WHAT IS BEING ASKED |
Output nothing but the lines from the first line of the entries to the line with "have hdiv := increment_toNat", inclusive, exactly as they read.

DATA FOR THIS EXERCISE |
——

/-- A tick before the P-th only counts (R142). -/
theorem TicksCounted.count (hn : n + 1 < bitPeriod s.cfg) : ∃ u, step t = .next u ∧ TicksCounted s (n + 1) u := by
  have hP := bitPeriod_lt s.cfg
  have hstep := h.step_eq hlegal (by omega)
  rw [bitPart_counted (by rw [clearStrobes_divCnt, clearStrobes_cfg, h.divCnt, h.cfg]; omega)] at hstep
  refine ⟨_, hstep, h.params, h.cfg, h.symLevel, ?_, rfl, fun _ => ⟨rfl, rfl⟩⟩
  have hdiv := increment_toNat Config.divCntPastWidth t.divCnt (by rw [h.divCnt]; omega)
  rwa [h.divCnt] at hdiv

/-- The P-th tick wraps the divider and fires a bit with the level (R143, R144). -/
theorem TicksCounted.fire (hn : n + 1 = bitPeriod s.cfg) :
    ∃ u, step t = .next u ∧ u.divCnt = 0 ∧ u.bitValid = true ∧ u.bitOut = s.symLevel := by
  have hstep := h.step_eq hlegal (by omega)
  rw [bitPart_fired (by rw [clearStrobes_divCnt, clearStrobes_cfg, h.divCnt, h.cfg, hn])] at hstep
  refine ⟨_, hstep, ?_, ?_, ?_⟩
  · rw [performFd_divCnt]; rfl
  · rw [performFd_bitValid]; rfl
  · rw [performFd_bitOut]; exact h.symLevel

end BitPeriod

/-- All ticks before the P-th count, by induction on their number. -/
theorem exists_runFor_ticking {s : State} (hlegal : legalConfig s = true) (hdiv : s.divCnt = 0) (n : Nat)
    (hn : n < bitPeriod s.cfg) : ∃ t, runFor n (ticking s) = .next t ∧ TicksCounted s n t := by
  induction n with
  | zero => exact ⟨_, runFor_zero _, ticksCounted_zero hdiv⟩
  | succ n ih =>
    obtain ⟨t, hrun, ht⟩ := ih (by omega)
    rw [runFor_succ_of_run hrun]
    exact ht.count hlegal hn

/-- Settles O27: P - 1 counting ticks, then the one that fires. -/
theorem bitFiresOnEveryPthTick : Obligations.BitFiresOnEveryPthTick := by
  intro s hlegal hdiv
  constructor
  · intro n hpos hn
    obtain ⟨t, hrun, ht⟩ := exists_runFor_ticking hlegal hdiv n hn
    exact ⟨t, hrun, ht.divCnt, ht.noBit hpos⟩
  · obtain ⟨n, hn⟩ : ∃ n, n + 1 = bitPeriod s.cfg := ⟨_, Nat.sub_add_cancel (bitPeriod_pos_of_legal hlegal)⟩
    obtain ⟨t, hrun, ht⟩ := exists_runFor_ticking hlegal hdiv n (by omega)
    obtain ⟨u, hstep, hu⟩ := ht.fire hlegal hn
    have hfire : runFor (bitPeriod s.cfg) (ticking s) = .next u := by rw [← hn, runFor_succ_of_run hrun, hstep]
    exact ⟨u, hfire, hu⟩

end Sys2Proof.Machine
end

section
/-! PROOFS. The FrameDecoder's operations (43_frame_decoder.md R163 to R170): what selects each of them, what each writes, and the
step at the decoder's own interface. -/

namespace Sys2Proof.Machine

/-- The row of R163's table for each FD operation; one that takes the bit takes the bit that fires. -/
def FdSelects (s : State) (fire b : Bool) : FdOp → Prop
  | .nobit => fire = false
  | .ignore => fire = true ∧ s.syncFlag = false ∧ b = false
  | .sync => fire = true ∧ s.syncFlag = false ∧ b = true
  | .store c => c = b ∧ fire = true ∧ s.syncFlag = true ∧ s.bitCount < 8 * s.params.codeBytes
  | .accept c =>
    c = b ∧ fire = true ∧ s.syncFlag = true ∧ s.bitCount = 8 * s.params.codeBytes ∧ nextBuf s b = rcBytes s
  | .reject c =>
    c = b ∧ fire = true ∧ s.syncFlag = true ∧ s.bitCount = 8 * s.params.codeBytes ∧ nextBuf s b ≠ rcBytes s
  | .overflow c => c = b ∧ fire = true ∧ s.syncFlag = true ∧ 8 * s.params.codeBytes < s.bitCount

section Selection

variable {s : State} {fire b : Bool}

theorem fdSelects_fdChoice (s : State) (fire b : Bool) : FdSelects s fire b (fdChoice s fire b) := by
  rcases fdChoice_cases s fire b with
    ⟨he, h⟩ | ⟨he, h⟩ | ⟨he, h⟩ | ⟨he, h⟩ | ⟨he, h⟩ | ⟨he, h⟩ | ⟨he, h⟩ <;> rw [he]
  · exact h
  · exact h
  · exact h
  all_goals exact ⟨rfl, h⟩

theorem fdChoice_eq_of_fdSelects {o : FdOp} (h : FdSelects s fire b o) : fdChoice s fire b = o := by
  cases o with
  | nobit => exact if_pos h
  | ignore | sync =>
    obtain ⟨rfl, hy, rfl⟩ := h
    simp [fdChoice, hy]
  | store c =>
    obtain ⟨rfl, rfl, hy, hlt⟩ := h
    simp [fdChoice, hy, hlt]
  | accept c | reject c =>
    obtain ⟨rfl, rfl, hy, hc, hm⟩ := h
    simp [fdChoice, hy, hc, hm]
  | overflow c =>
    obtain ⟨rfl, rfl, hy, hgt⟩ := h
    simp [fdChoice, hy, hgt.not_gt, hgt.ne']
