-- ==== Sys2Proof/Machine/Operands.lean ====
section
/-! DEFINITION. The operands of a command: the latches (spec/30_encoding.md R96), the binary64 reading of LP (R13, R32, R97),
and the operand checks at acceptance (spec/60_exceptions.md R232 to R234). -/

namespace Sys2Proof.Machine

/-! ## binary64 (R32: sign [63], biased exponent [62:52], fraction [51:0]) -/

/-- The biased exponent field. -/
def expField (w : Word) : Nat := (w.extractLsb' 52 11).toNat

/-- The fraction field. -/
def fracField (w : Word) : Nat := (w.extractLsb' 0 52).toNat

/-- The significand as an integer: the fraction of a subnormal, the fraction with its hidden bit of a normal value. -/
def significand (w : Word) : Nat :=
  if expField w = 0 then fracField w else 2 ^ 52 + fracField w

/-- A finite value below 2 in magnitude is its significand over `2 ^ scale`. -/
def scale (w : Word) : Nat := if expField w = 0 then 1074 else 1075 - expField w

/-- `real(P)` of R13, for a finite encoding. -/
def realOf (w : Word) : ℚ :=
  (if w.getLsbD 63 then -1 else 1) * significand w * (2 : ℚ) ^ ((max (expField w) 1 : ℤ) - 1075)

/-- The encoding is of a finite value: neither an infinity nor a NaN. -/
def isFinite (w : Word) : Bool := expField w < 2047

/-- `InOpenUnit(P)` (R97). -/
def inOpenUnit (w : Word) : Bool := !w.getLsbD 63 && w != 0 && decide (expField w < 0x3FF)

/-! ## Checks -/

/-- The check of R232, for the commands that use `b`. -/
def checkModulus (s : State) : Option ErrKind := if s.lb = 0 then some .invalidModulus else none

/-- The check of R233, for the command that uses `p`. -/
def checkParameter (s : State) : Option ErrKind := if inOpenUnit s.lp then none else some .invalidParameter

/-! ## Latched operands as naturals (R96: never extended, scaled or shifted) -/

/-- The value `x`. -/
def State.xVal (s : State) : Nat := s.lx.toNat

/-- The modulus `b`. -/
def State.bVal (s : State) : Nat := s.lb.toNat

end Sys2Proof.Machine
end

——

SOLVED PROBLEM |
/-- A tick before the P-th only counts (R142). -/
theorem TicksCounted.count (hn : n + 1 < bitPeriod s.cfg) : ∃ u, step t = .next u ∧ TicksCounted s (n + 1) u := by
  have hP := bitPeriod_lt s.cfg
  have hstep := h.step_eq hlegal (by omega)
  rw [bitPart_counted (by rw [clearStrobes_divCnt, clearStrobes_cfg, h.divCnt, h.cfg]; omega)] at hstep
  refine ⟨_, hstep, h.params, h.cfg, h.symLevel, ?_, rfl, fun _ => ⟨rfl, rfl⟩⟩
  have hdiv := increment_toNat Config.divCntPastWidth t.divCnt (by rw [h.divCnt]; omega)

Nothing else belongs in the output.